:: What the exercise asks ::
The result should be an exact copy of the lines from the one with "else if r = regCfg then (BitVec.ofBool" through the last line of the data below, both included.

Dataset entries

-------------------------

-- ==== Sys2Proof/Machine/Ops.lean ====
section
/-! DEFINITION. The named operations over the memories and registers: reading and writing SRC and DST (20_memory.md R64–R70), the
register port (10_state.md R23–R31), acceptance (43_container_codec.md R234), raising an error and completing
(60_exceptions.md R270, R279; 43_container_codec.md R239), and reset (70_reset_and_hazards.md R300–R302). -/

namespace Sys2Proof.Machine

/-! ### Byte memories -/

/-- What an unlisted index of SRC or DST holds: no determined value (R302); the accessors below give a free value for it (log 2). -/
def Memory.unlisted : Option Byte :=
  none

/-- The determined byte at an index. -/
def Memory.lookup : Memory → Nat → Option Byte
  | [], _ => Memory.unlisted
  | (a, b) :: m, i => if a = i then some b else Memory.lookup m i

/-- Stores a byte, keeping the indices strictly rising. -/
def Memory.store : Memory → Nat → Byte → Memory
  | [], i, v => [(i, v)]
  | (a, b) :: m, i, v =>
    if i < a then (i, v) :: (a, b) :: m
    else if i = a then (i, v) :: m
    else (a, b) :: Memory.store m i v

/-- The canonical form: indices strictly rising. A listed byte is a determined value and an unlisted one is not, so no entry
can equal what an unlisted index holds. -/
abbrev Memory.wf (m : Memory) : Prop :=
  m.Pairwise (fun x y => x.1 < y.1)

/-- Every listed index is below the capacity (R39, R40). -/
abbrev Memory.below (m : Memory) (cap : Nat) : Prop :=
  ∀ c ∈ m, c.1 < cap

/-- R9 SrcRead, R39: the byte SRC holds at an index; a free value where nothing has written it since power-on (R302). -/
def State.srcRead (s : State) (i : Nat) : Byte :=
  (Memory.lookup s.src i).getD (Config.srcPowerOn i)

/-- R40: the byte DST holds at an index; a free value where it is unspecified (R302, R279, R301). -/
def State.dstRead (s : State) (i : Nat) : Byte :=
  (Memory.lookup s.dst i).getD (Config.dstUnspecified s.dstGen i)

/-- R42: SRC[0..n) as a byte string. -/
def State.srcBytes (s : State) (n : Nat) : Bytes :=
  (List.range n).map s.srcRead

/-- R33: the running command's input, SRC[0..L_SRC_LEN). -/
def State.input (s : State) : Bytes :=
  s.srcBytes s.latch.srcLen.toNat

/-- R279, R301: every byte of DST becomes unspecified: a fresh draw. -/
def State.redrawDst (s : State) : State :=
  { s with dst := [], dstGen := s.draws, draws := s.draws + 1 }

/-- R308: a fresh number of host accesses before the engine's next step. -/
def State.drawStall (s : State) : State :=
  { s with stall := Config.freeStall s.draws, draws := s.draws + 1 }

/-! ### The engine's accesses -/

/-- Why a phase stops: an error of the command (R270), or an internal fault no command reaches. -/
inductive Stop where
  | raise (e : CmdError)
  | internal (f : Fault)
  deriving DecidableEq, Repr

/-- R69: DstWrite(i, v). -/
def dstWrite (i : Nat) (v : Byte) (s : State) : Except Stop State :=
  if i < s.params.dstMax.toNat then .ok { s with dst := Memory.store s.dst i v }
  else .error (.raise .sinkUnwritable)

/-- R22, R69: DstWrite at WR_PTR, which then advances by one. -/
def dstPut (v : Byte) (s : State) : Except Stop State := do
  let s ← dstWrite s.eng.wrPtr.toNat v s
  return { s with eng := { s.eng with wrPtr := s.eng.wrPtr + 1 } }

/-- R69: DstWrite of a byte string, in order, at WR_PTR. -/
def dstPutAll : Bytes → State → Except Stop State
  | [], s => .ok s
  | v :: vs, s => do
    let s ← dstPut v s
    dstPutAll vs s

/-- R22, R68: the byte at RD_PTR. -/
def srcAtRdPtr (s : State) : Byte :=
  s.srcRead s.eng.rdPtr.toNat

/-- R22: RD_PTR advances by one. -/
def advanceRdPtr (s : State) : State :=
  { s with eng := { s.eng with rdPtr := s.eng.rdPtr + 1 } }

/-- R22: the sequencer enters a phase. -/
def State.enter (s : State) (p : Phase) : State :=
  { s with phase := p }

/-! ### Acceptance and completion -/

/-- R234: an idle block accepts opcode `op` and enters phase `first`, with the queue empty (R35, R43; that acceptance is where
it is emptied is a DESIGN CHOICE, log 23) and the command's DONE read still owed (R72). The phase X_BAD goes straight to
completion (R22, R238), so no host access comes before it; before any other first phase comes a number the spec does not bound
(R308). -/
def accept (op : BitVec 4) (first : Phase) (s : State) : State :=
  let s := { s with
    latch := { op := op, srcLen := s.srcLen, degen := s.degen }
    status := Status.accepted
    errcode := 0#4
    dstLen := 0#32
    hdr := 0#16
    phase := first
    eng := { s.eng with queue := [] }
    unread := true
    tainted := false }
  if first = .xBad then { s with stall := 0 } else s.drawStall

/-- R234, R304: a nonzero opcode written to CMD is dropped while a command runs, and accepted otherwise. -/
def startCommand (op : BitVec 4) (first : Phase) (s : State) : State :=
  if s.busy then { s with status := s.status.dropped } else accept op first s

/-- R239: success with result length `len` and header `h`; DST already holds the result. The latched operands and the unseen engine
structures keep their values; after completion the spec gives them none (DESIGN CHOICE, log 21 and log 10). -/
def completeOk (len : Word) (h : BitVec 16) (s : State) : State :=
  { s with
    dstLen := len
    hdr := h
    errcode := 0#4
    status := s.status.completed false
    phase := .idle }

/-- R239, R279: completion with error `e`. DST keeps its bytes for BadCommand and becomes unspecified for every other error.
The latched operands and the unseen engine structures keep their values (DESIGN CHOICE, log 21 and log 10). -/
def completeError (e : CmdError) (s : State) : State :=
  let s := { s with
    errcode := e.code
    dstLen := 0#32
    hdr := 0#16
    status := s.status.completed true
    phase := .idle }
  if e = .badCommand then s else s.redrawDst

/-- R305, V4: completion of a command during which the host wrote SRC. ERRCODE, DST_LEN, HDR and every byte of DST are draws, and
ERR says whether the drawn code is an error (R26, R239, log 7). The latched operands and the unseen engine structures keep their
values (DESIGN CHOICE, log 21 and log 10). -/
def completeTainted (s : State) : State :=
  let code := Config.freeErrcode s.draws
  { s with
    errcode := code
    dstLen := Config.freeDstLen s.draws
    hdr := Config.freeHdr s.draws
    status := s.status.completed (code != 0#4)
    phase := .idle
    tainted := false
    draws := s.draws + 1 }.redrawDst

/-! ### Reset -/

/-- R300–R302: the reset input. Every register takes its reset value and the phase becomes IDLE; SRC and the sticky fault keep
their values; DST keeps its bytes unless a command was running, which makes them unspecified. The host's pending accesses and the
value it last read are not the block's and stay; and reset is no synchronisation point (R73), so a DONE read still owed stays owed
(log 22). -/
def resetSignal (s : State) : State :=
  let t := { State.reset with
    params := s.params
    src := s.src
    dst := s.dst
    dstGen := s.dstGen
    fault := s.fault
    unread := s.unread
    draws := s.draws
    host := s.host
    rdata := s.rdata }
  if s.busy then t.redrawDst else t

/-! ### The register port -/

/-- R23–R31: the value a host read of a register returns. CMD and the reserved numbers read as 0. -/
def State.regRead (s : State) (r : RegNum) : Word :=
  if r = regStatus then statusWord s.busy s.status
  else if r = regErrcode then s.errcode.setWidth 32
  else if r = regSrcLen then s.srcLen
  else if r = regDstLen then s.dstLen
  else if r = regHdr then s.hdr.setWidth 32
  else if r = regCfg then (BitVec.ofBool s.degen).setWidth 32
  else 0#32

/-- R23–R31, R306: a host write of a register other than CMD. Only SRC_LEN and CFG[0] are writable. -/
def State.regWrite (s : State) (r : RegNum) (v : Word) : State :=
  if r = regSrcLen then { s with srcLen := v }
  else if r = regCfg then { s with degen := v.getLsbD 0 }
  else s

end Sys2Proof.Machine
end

-------------------------

:: Exercise answer ::
  else if r = regCfg then (BitVec.ofBool s.degen).setWidth 32
  else 0#32

/-- R23–R31, R306: a host write of a register other than CMD. Only SRC_LEN and CFG[0] are writable. -/
def State.regWrite (s : State) (r : RegNum) (v : Word) : State :=
  if r = regSrcLen then { s with srcLen := v }
  else if r = regCfg then { s with degen := v.getLsbD 0 }
  else s

end Sys2Proof.Machine
end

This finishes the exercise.